Conclusion: “A new study finds…[insert provocative clause (propagated by an online algorithm to suit the reader’s biases)]”. Even before the COVID-19 pandemic brought topics such as epidemiology, vaccine efficacy, and the lethality of the Spanish flu into everyone’s home and Twitter feed, the proliferation and democratization of data meant online news readers may have a dangerously inflated sense of their own scientific literacy.
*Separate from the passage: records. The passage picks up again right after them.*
-- ==== Sys2Proof/Word.lean ====
section
/-! DEFINITION. The words of the module and the one table type that holds its sparse state. -/

namespace Sys2Proof

/-- A quadword: a register of the register space (00_scope R6, 18 R331). -/
abbrev Word64 := BitVec 64
/-- A vector element (07 R132). -/
abbrev Word32 := BitVec 32
/-- A byte of scratchpad, HBM or a segment payload. -/
abbrev Byte := BitVec 8

/-- Sparse state keyed by a unit number, an offset or an address: pairs with strictly rising keys, none
of which holds the value that an unlisted key reads as (Machine/Tables.lean). -/
abbrev Tbl (α : Type) := List (Nat × α)

end Sys2Proof
end

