/-- The repetition that does not issue: a contained halt, a freeze or a hold (04 R83, R84, R86). An access that misses presents its group in
this cycle, whatever else its generator is reading (05 R103). A fault at a row of an MSHADOW issued earlier names the present bundle
(DESIGN CHOICE, log entry 16). -/
def applyIssueErr (s : State) (uid : Nat) (e : IssueErr) : State :=
  let c := s.core uid
  match e with
  | .halt cause addr sl => coreHalt s uid cause addr c.pc c.rep sl
  | .row t cause addr => coreHalt (s.setCore uid (c.shutShadow t)) uid cause addr c.pc c.rep .m
  | .hold a => s.setCore uid { c.stoodStill 1 with cntWait := satAdd 48 c.cntWait 1, wait := some (match c.wait with | some w => w | none => (a, s.mile)) }
  | .freeze f rd =>
    let c1 := { c with freezes := c.freezes ++ [f] }
    match rd with
    | none => s.setCore uid c1
    | some (g, r) => indexTickGen (s.setCore uid (c1.setGen g ((c.gen g).ask { r with bundle := c.pc, rep := c.rep }))) uid g

/-- All slots of a bundle issue (04 R65): M and V first, because their lanes rank first within a core (05 R96), Y last, because the
other slots' writes precede an increment (04 R82). The first fault in this order is the one that halts the core (DESIGN CHOICE, log entry 16). -/
def issueSlots (s : State) (uid : Nat) (b : Bundle) (last : Bool) : Except IssueErr State :=
  let c0 := s.core uid
  match (match b.y with
    | .wait t _ _ => if yTile uid t ≠ uid / 4 then some (IssueErr.halt 1 0 .y) else (yAwait s uid b.y).map .hold
    | y => (yAwait s uid y).map .hold) with
  | some e => .error e
  | none =>
  match issueM s uid b.m with
  | .error e => .error e
  | .ok s =>
  match shadowTick s uid with
  | .error e => .error e
  | .ok s =>
  match (match b.v with | some (o, f) => issueV s uid o f | none => .ok s) with
  | .error e => .error e
  | .ok s =>
  match issueL (vTick s uid) uid 0 b.l0 with
  | .error e => .error e
  | .ok s =>
  match issueL s uid 1 b.l1 with
  | .error e => .error e
  | .ok s =>
  match issueT s uid b.t with
  | .error e => .error e
  | .ok s =>
  match (match b.s with | .csrr d n => Except.ok (issueCsrr s uid d (csrRead c0 uid n)) | o => issueS s uid o last) with
  | .error e => .error e
  | .ok s => issueY s uid b.y

/-- The next bundle address and position after a bundle's last repetition (04 R73). -/
def nextBundle (c : CoreSt) : CoreSt :=
  let pos := c.pos + 1
  match c.redirects.find? fun r => decide (r.1 = pos) with
  | some r => { c with pos := pos, rep := 0, pc := r.2, redirects := c.redirects.filter fun q => decide (q.1 ≠ pos) }
  | none => { c with pos := pos, rep := 0, pc := c.pc + 1 }

/-- The counters after one repetition of a bundle has issued (04 R65, R73): the last repetition of an eop bundle ends issue, and the core's next
bundle address stays the eop bundle's own (04 R88 names none for an ended core: DESIGN CHOICE, log entry 16). -/
def afterIssue (c : CoreSt) (b : Bundle) : CoreSt :=
  let c1 := { c with bcount := (c.bcount + 1) % 2 ^ 48, wait := none }
  if c.rep < b.repM1 then { c1 with rep := c.rep + 1 }
  else if b.eop then { c1 with phase := .ended, redirects := [], rep := 0, pos := c.pos + 1 }
  else nextBundle c1

/-- The end of a core cycle: the array moves, index reads are presented, the cycle count rises (04 R66, 06 R109). -/
def endCycle (s : State) (uid : Nat) : State :=
  (arrayTick (indexTick s uid) uid).modCore uid fun c => { c with cyc := c.cyc + 1 }

/-- A core stopped before its next issue; a core held by a wait or frozen records that (04 R87, R88). -/
def stopCore (s : State) (c : CoreSt) (why : Nat) : CoreSt :=
  { c with phase := .stopped, stopMile := s.mile, wait := none,
           stopState := if c.wait.isSome then 3 else if !c.freezes.isEmpty then 4 else why }

/-- A core that reaches the stopping point of a dump of its flight (04 R87, 09 R186): 0 at a count, 1 at a milestone. -/
def stopPoint (s : State) (c : CoreSt) : Option Nat :=
  match (dumpsOf s c.part c.flight).find? fun d => if d.atMile then decide (s.mile ≥ d.n) else decide (c.bcount ≥ d.n) with
  | some d => some (b2n d.atMile)
  | none => none
/-- A frozen core stops where its milestone is reached (04 R87). -/
def frozenStop (s : State) (uid : Nat) : State :=
  let c := s.core uid
  if c.phase ≠ .run ∨ s.isFatal then s
  else if (dumpsOf s c.part c.flight).any fun d => d.atMile && decide (s.mile ≥ d.n) then s.setCore uid (stopCore s c 1) else s

/-- The whole of a core cycle up to the issue: what is due lands, the drain moves, the vectors being fed take their tags (04 R66, 06 R113). -/
def beginCycle (s : State) (uid : Nat) : State :=
  let s1 := landCycle (packRead (tileTouch s uid) uid) uid
  if (s1.core uid).freezes.isEmpty then (drainTick s1 uid).modCore uid CoreSt.tagFeed else s1

/-- One cycle of a core that issues nothing more: what it has issued goes on landing (04 R74, R86). -/
def idleCycle (s : State) (uid : Nat) : State :=
  match shadowTick s uid with
  | .error (.row t cause addr) => endCycle (vTick (applyIssueErr s uid (.row t cause addr)) uid) uid
  | .error e => applyIssueErr s uid e
  | .ok s1 => endCycle (vTick s1 uid) uid

/-- The index groups that a bundle's accesses miss, each on a generator of its own (05 R103). -/
def missesOf (s : State) (uid : Nat) (b : Bundle) : List (Freeze × Nat × GrpRead) :=
  [shadowTick s uid, issueL s uid 0 b.l0, issueL s uid 1 b.l1, issueT s uid b.t].filterMap fun r => match r with
    | .error (.freeze f (some rd)) => some (f, rd)
    | _ => none
/-- A bundle with an access that misses does not issue: every access of it that misses presents its group in this cycle (05 R103). -/
def freezeMisses (s : State) (uid : Nat) (b : Bundle) (f : Freeze) (rd : Nat × GrpRead) : State :=
  ((missesOf s uid b).filter fun m => decide (m.2.1 ≠ rd.1)).foldl (fun t m => applyIssueErr t uid (.freeze m.1 (some m.2)))
    (applyIssueErr s uid (.freeze f (some rd)))
/-- One issue cycle of a core (04 R65): a frozen core only stops at its milestone (R87); otherwise what is due lands, and the next repetition issues unless
the core freezes, waits, halts or has reached its stopping point. A bundle that does not decode halts the core before a wait of it is looked at
(DESIGN CHOICE, log entry 16). -/
def coreCycle (s : State) (uid : Nat) : State :=
  if (s.core uid).phase ≠ .run ∨ !(s.core uid).freezes.isEmpty ∨ s.isFatal then frozenStop s uid
  else
    let s1 := beginCycle s uid
    let c := s1.core uid
    if c.phase ≠ .run ∨ !c.freezes.isEmpty then s1
    else match stopPoint s1 c with
      | some why => s1.setCore uid (stopCore s1 c why)
      | none =>
        if c.pc > 0x1FFF then coreHalt s1 uid 2 0 c.pc c.rep .y
        else match decBundle (tget (fun _ => 0#256) c.imem c.pc).toNat with
          | .error sl => coreHalt s1 uid 1 0 c.pc c.rep sl
          | .ok b =>
            match issueSlots s1 uid b (decide (c.rep = b.repM1)) with
            | .error (.freeze f (some rd)) => freezeMisses s1 uid b f rd
            | .error e => applyIssueErr s1 uid e
            | .ok s2 => endCycle (s2.modCore uid fun c => afterIssue c b) uid

/-- One operation issued alone at the core's present cycle: it takes effect as in a bundle, and moves neither the bundle address nor
the cycle count (DESIGN CHOICE, log entry 10); on a tile that is down it waits (15 R290). -/
def issueOne (s : State) (uid : Nat) (f : State → Except IssueErr State) : State :=
  if (s.core uid).phase ≠ .run ∨ !(s.core uid).freezes.isEmpty ∨ s.isFatal ∨ !tileReady s (uid / 4) then s
  else match f s with
    | .ok s' => s'
    | .error e => applyIssueErr s uid e

/-- Do the operations landing now include one that read a lane-line? -/
def dueReads (c : CoreSt) (ll : Nat) : Option Fly := (dueFlies c).find? fun f => (segHalves f.segs).any fun h => decide (laneLine h = ll)

/-- Does a core's read of byte ranges meet a lane-line? -/
def readMeets (segs : List (Nat × Nat)) (ll : Nat) : Bool := (segHalves segs).any fun h => decide (laneLine h = ll)
/-- The index group read that arrives now and meets a lane-line. -/
def dueGroup (c : CoreSt) (ll : Nat) : Option (Nat × GrpRead) :=
  [0, 1, 2, 3].findSome? fun g => ((c.gen g).reads.find? fun r =>
    r.granted && (decide (r.at_ + 4 ≤ c.cyc) || (c.freezes.any fun f => f.cause.onGroup g r.off)) && readMeets [(r.off, 64)] ll).map fun r => (g, r)
/-- The drain read under way that meets a lane-line. -/
def dueDrain (c : CoreSt) (ll : Nat) : Option MMul :=
  c.mms.find? fun m => decide (m.acc = 1) && m.lanes && m.fwd.isNone && m.out.isNone && readMeets [(m.off, if m.paired then 1024 else 512)] ll
/-- An ECC event in a shadow row, an index group or a drain read that lands now (05 R98): a correction freezes the core for two cycles,
an uncorrectable error halts the flight. -/
def landEccOther (s : State) (uid : Nat) (u : Upset) : State :=
  let c := s.core uid
  let row (x : Nat × List (Nat × Nat) × Option UeAt) : Bool := decide (x.1 ≤ c.cyc) && readMeets x.2.1 u.at_
  let rows := c.shadows.any fun sh => sh.reads.any row
  let grp := dueGroup c u.at_
  let dr := dueDrain c u.at_
  if !rows && grp.isNone && dr.isNone then s
  else
    let r := spadEcc s (uid / 4) u.at_ u.syn u.bad
    match r.2 with
    | .corrected => r.1.modCore uid fun c => { c with freezes := c.freezes ++ [⟨.ecc, c.seq, some 2⟩] }
    | .bad esc =>
      let ue : UeAt := ⟨u.at_, esc⟩
      let s1 := r.1.modCore uid fun c =>
        { c with shadows := c.shadows.map fun sh => { sh with reads := sh.reads.map fun x => if row x then (x.1, x.2.1, some ue) else x }
                 gens := c.gens.map fun p => (p.1, { p.2 with reads := p.2.reads.map fun r => if grp = some (p.1, r) then { r with ue := some ue } else r }) }
      match dr with
      | some m => drainUe s1 uid m ue
      | none => s1

/-- An ECC event in the data of a load that lands now (05 R98): a correction freezes the core for two cycles, an uncorrectable error
halts the flight at the landing. -/
def landEcc (s : State) (uid : Nat) (u : Upset) : State :=
  match dueReads (s.core uid) u.at_ with
  | none => landEccOther s uid u
  | some f =>
    let r := spadEcc s (uid / 4) u.at_ u.syn u.bad
    match r.2 with
    | .corrected => r.1.modCore uid fun c => { c with freezes := c.freezes ++ [⟨.ecc, f.seq, some 2⟩] }
    | .bad esc => r.1.modCore uid fun c =>
        { c with flies := c.flies.map fun g => if g.seq = f.seq && g.tag = f.tag then { g with ue := some ⟨u.at_, esc⟩ } else g }

/-- What is due lands; a core that issues nothing more also spends one core cycle. On a tile that is down nothing moves (15 R290). -/
def landingCycle (s : State) (uid : Nat) (ecc : Option Upset) : State :=
  let s0 := match ecc with
    | some u => if (s.core uid).freezes.all fun f => (match f.cause with | .index _ _ _ => true | _ => false) then landEcc s uid u else s
    | none => s
  if !tileReady s (uid / 4) then s
  else if !(s.core uid).freezes.isEmpty then s0
  else
    let s1 := if (s0.core uid).freezes.isEmpty then beginCycle s0 uid else s0
    let c := s1.core uid
    if c.freezes.isEmpty && decide (c.phase = .stopped ∨ c.phase = .ended) then idleCycle s1 uid else s1

/-! ### Ends of freezes -/

/-- Freeze cycles counted against their cause (04 R85). -/
def countFreeze (c : CoreSt) (k : FrzCause) (n : Nat) : CoreSt :=
  match k with
  | .dataLate | .index _ _ _ => { c with cntData := satAdd 48 c.cntData n }
  | .writeBack => { c with cntWrite := satAdd 48 c.cntWrite n }
  | .ecc => { c with cntEcc := satAdd 48 c.cntEcc n }
  | .shadowLate _ | .rescale => { c with cntShadow := satAdd 48 c.cntShadow n }

/-- Each cycle counts against the earliest-detected cause still in force (06 R123): the causes in order of detection, with the
cycles already counted. -/
def countAll : CoreSt → List Freeze → Nat → CoreSt
  | c, [], _ => c
  | c, f :: r, acc => let d := f.dur.getD 0; countAll (countFreeze c f.cause (d - acc)) r (max acc d)

/-- The core stood still through freezes: every cause is counted, and the cycles are spent. -/
def countOut (c : CoreSt) (fs : List Freeze) : CoreSt := (countAll c fs 0).stoodStill (lmax (fs.map fun f => f.dur.getD 0))

/-- The remaining rows of the shadow loads, at most one a tile cycle, while the core is frozen (05 R97). A row that misses its index group
waits for it; a fault ends the load, and with it the wait of the swap. -/
def shadowDrain : Nat → State → Nat → State
  | 0, s, _ => s
  | f + 1, s, uid =>
    match (s.core uid).loading with
    | some sh =>
      if sh.pend.isSome ∨ (s.core uid).cyc < sh.t + 128 then s
      else match shadowRow (if (s.core uid).rowGranted then s.nextCycle (uid / 4) 1 else s) uid sh with
        | .ok s' => shadowDrain f s' uid
        | .error (.halt cause addr _) =>
          applyIssueErr (s.modCore uid fun c => { c with freezes := c.freezes.filter fun z => match z.cause with | .shadowLate _ => false | _ => true })
            uid (.row sh.t cause addr)
        | .error e => applyIssueErr s uid e
    | none => s

/-- A shadow-late freeze lasts from the tile cycle of the swap to the one in which the last row is granted (04 R84). -/
def Freeze.closed (f : Freeze) (tcyc : Nat) : Freeze :=
  match f.cause with | .shadowLate t0 => { f with dur := some (tcyc - t0 + 1) } | _ => f
def Freeze.late (f : Freeze) : Bool := match f.cause with | .shadowLate _ => true | _ => false

/-- The last freeze cause clears (04 R84): every cause must have its duration; a shadow-late freeze first loads the remaining rows. -/
def freezeEnds (s : State) (uid : Nat) : State :=
  if !tileReady s (uid / 4) then s else
  let waits := (s.core uid).freezes.any fun f => match f.cause with | .index _ _ _ => true | _ => false
  let s1 := if (s.core uid).freezes.any Freeze.late && !waits then shadowDrain 260 s uid else s
  let c := s1.core uid
  let open_ := c.shadows.any fun sh => sh.open_ && decide (sh.t + 128 ≤ c.cyc)
  let fz := if open_ then c.freezes else c.freezes.map fun f => f.closed (s1.tile (uid / 4)).tcyc
  let plain := fz.filter Freeze.plain
  if plain.isEmpty || plain.any fun f => f.dur.isNone then s1.setCore uid { c with freezes := fz }
  else
    let seqs := plain.map fun f => f.seq
    let c' := countOut { c with flies := c.flies.map fun g => if seqs.contains g.seq && !g.wait && decide (g.due ≤ c.cyc) then { g with late := 0 } else g } plain
    s1.setCore uid { c' with freezes := fz.filter fun f => !f.plain }

/-- A rescale-repeat freeze ends (06 R126): 136 cycles for each repeat are counted. -/
def rescaleEnds (s : State) (uid : Nat) : State :=
  if !tileReady s (uid / 4) then s else
  s.modCore uid fun c =>
    let z := c.freezes.filter fun f => decide (f.cause = .rescale)
    { countOut c z with freezes := c.freezes.filter fun f => !decide (f.cause = .rescale) }
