/-- The landed header: bytes 40 to 63 are the landing wharf's (10 R195). -/
def landHeader (s : State) (b : Bucket) (p : PostSt) (op : Nat) (first wharf : Bool) (g : Seg) : List Byte :=
  let e := g.index * segPer s b.grp b.fmt
  let off (a : Nat) : Nat := match dpaLoc s a with | .spad _ o => o | _ => 0
  segHead b g ++ leBytes 8 (off (contribAt p e) + off (outAt p b.fmt e) * 2 ^ 32 + op * 2 ^ 58 + b2n first * 2 ^ 60 + b2n wharf * 2 ^ 61)
    ++ leBytes 8 s.mile ++ leBytes 8 0

/-- An owner that missed has no buffer: its wharf adds in the hold area. -/
def landHeld (s : State) (b : Bucket) (g : Seg) : State :=
  let n := segElems s b.grp b.fmt b.elems g.index
  let w := wireW b.fmt
  let old := b.resultSegs.find? fun x => decide (x.index = g.index)
  let r := mixWords b.fmt (old.map fun x => wordsW w n x.payload) (some (wordsW w n g.payload))
  let x : Seg := { segBase s b 3 g.index (bytesW w r.1) with fused := false }
  let b1 : Bucket := { b with
    resultSegs := b.resultSegs.filter (fun y => decide (y.index ≠ g.index)) ++ [x]
    fault := b.fault || g.fault || r.2, maxExp := maxExp2 b.maxExp g.maxExp, lastAdd := s.mile }
  passEnd (s.putBucket b1) b1

/-- A bucket's next segment lands in a free slot of its tile, or at the wharf adders (10 R199, R203). -/
def landOne (s : State) (b : Bucket) (p : PostSt) (op : Nat) (first : Bool) (g : Seg) (b1 : Bucket) : State :=
  match postTile s p with
  | none =>
    let l : Landed := ⟨0, none, op, first, g, true, false, none, none⟩
    match adderDo s b1 p l with
    | some (s1, p1, l1) => s1.putBucket { b1 with post := some p1, landed := b1.landed ++ [l1] }
    | none => bufAsk s b p (l.reads s b1 p)
  | some t =>
    let k := slotNext s b.grp t
    let wharf := p.wharfAdd || s.fenced.contains t
    if !slotFree s b.grp t k ∨ s.isFatal then s
    else
      let s1 := slotTaken s b.grp t k
      let b2 : Bucket := { b1 with landed := ((s1.bucketOf b.grp b.step b.bucket).getD b1).landed ++ [⟨k, some t, op, first, g, wharf, false, none, none⟩] }
      let bytes := landHeader s b1 p op first wharf g ++ List.replicate 960 0#8 ++ g.payload
      let s2 := spadWrite (endpointTurn (s1.putBucket b2) t (slotOff s b.grp k) bytes.length true) t (slotOff s b.grp k) bytes
      addersOf (gateAddNow { s2 with slots := tset nat0 s2.slots (64 * b.grp + t) (k + 1) } t (rgArrive s b.grp) 1) t
/-- A check-bit event met as the exchange reads the tile or the memory of a bucket's buffer: a correction is entered and queued, an uncorrectable
datum entered, and nothing halts at once (05 R98; 14 R267). -/
def exchEcc (s : State) (i : Nat) (ecc : Option Upset) : State :=
  match ecc, (s.buckets[i]?).bind fun b => b.post.map fun p => (b, p) with
  | some u, some (b, p) => match postTile s p with
    | some t => match spadEcc s t u.at_ u.syn u.bad with
      | (s1, .bad esc) => spadUeAlone s1 t u.at_ esc
      | (s1, .corrected) => s1
    | none => if dpaLoc s p.dpa ≠ .hbm then s else match hbmEcc s b.part u.at_ u.syn u.bad with
      | (s1, .bad esc) => hbmUeAlone s1 b.part (u.at_ / 64 * 64) (if u.bad then max 1 u.syn else 2) esc
      | (s1, .corrected) => s1
  | _, _ => s
/-- The same of a segment that arrives, for its bucket; and of the slots that a tile's adders take over when a halt notice fences it. -/
def segEcc (s : State) (t : SegTurn) : State :=
  match t.ecc, s.segIn[t.index]? with
  | some u, some m => match s.buckets.findIdx? fun b =>
      decide (b.gid = segGid m.bytes) && decide (b.step = segStep m.bytes) && decide (b.bucket = segBucket m.bytes) && decide (b.part = m.part) with
    | some i => exchEcc s i (some u)
    | none => s
  | _, _ => s
def slotEcc (s : State) (t : TileTurn) : State :=
  match t.ecc, adderNext s t.tile with
  | some u, some _ => match spadEcc s t.tile u.at_ u.syn u.bad with
    | (s1, .bad esc) => spadUeAlone s1 t.tile u.at_ esc
    | (s1, .corrected) => s1
  | _, _ => s
/-- While no segment can land at a rank of the chain, the wharf asks for the contribution of the next one (01 R18; 10 R194). -/
def bufNext (s : State) (b : Bucket) (p : PostSt) : State :=
  if b.phase ≠ .posted ∨ !isChain s b ∨ b.nextLand ≥ b.count s then s
  else bufAsk s b p [(contribAt p (b.nextLand * segPer s b.grp b.fmt), contribLen p (segElems s b.grp b.fmt b.elems b.nextLand))]
/-- SLOT_LANDING: first the adders take what is theirs of the tile. -/
def slotLand (s : State) (i : Nat) : State :=
  match s.buckets[i]? with
  | none => s
  | some b0 =>
    if !bufferUp s b0 then s else
    let s0 := match b0.post.bind (postTile s) with | some t => addersOf s t | none => s
    match s0.buckets[i]? with
    | none => s0
    | some b =>
      match landNext s0 b, b.post with
      | none, some p => bufNext s0 b p
      | none, none => s0
      | some (op, first, g, b1), some p => if b.missedSelf then landHeld s0 b1 g else landOne s0 b p op first g b1
      | some (_, _, g, b1), none => if b.missedSelf then landHeld s0 b1 g else s0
In this age of information, citizens must have some fluency with statistical reasoning, and should be attuned to the perils of confusing correlation with causation. We laugh at the purported connection between a Hollywood action star and accidental drownings because it is so obviously ridiculous. But in terms of scientific objectivity, is it really more ridiculous than the pundit MD on TV alleging video games must cause brain cancer because brain tumor diagnoses have increased while video games became more popular? Without understanding the crucial differences between genuine causation and correlation, we are vulnerable to how “scientific” data is manipulated to achieve political, social, or material outcomes that have nothing to do with science. Perhaps more perilously, if we let down our guard in our own thinking, when the invitation finally comes, we might spurn the offer to attend one of Nick Cage's legendary pool parties.
​
​
*Vigen's website, Spurious Correlations, is a brilliant and highly illustrative reminder of just how wrong-headed it is to assume all correlations have causal links.
​
​
References:
Cummings, D.R. (2010) Human birth seasonality and sunshine. American Journal of Human Biology 22:316-324.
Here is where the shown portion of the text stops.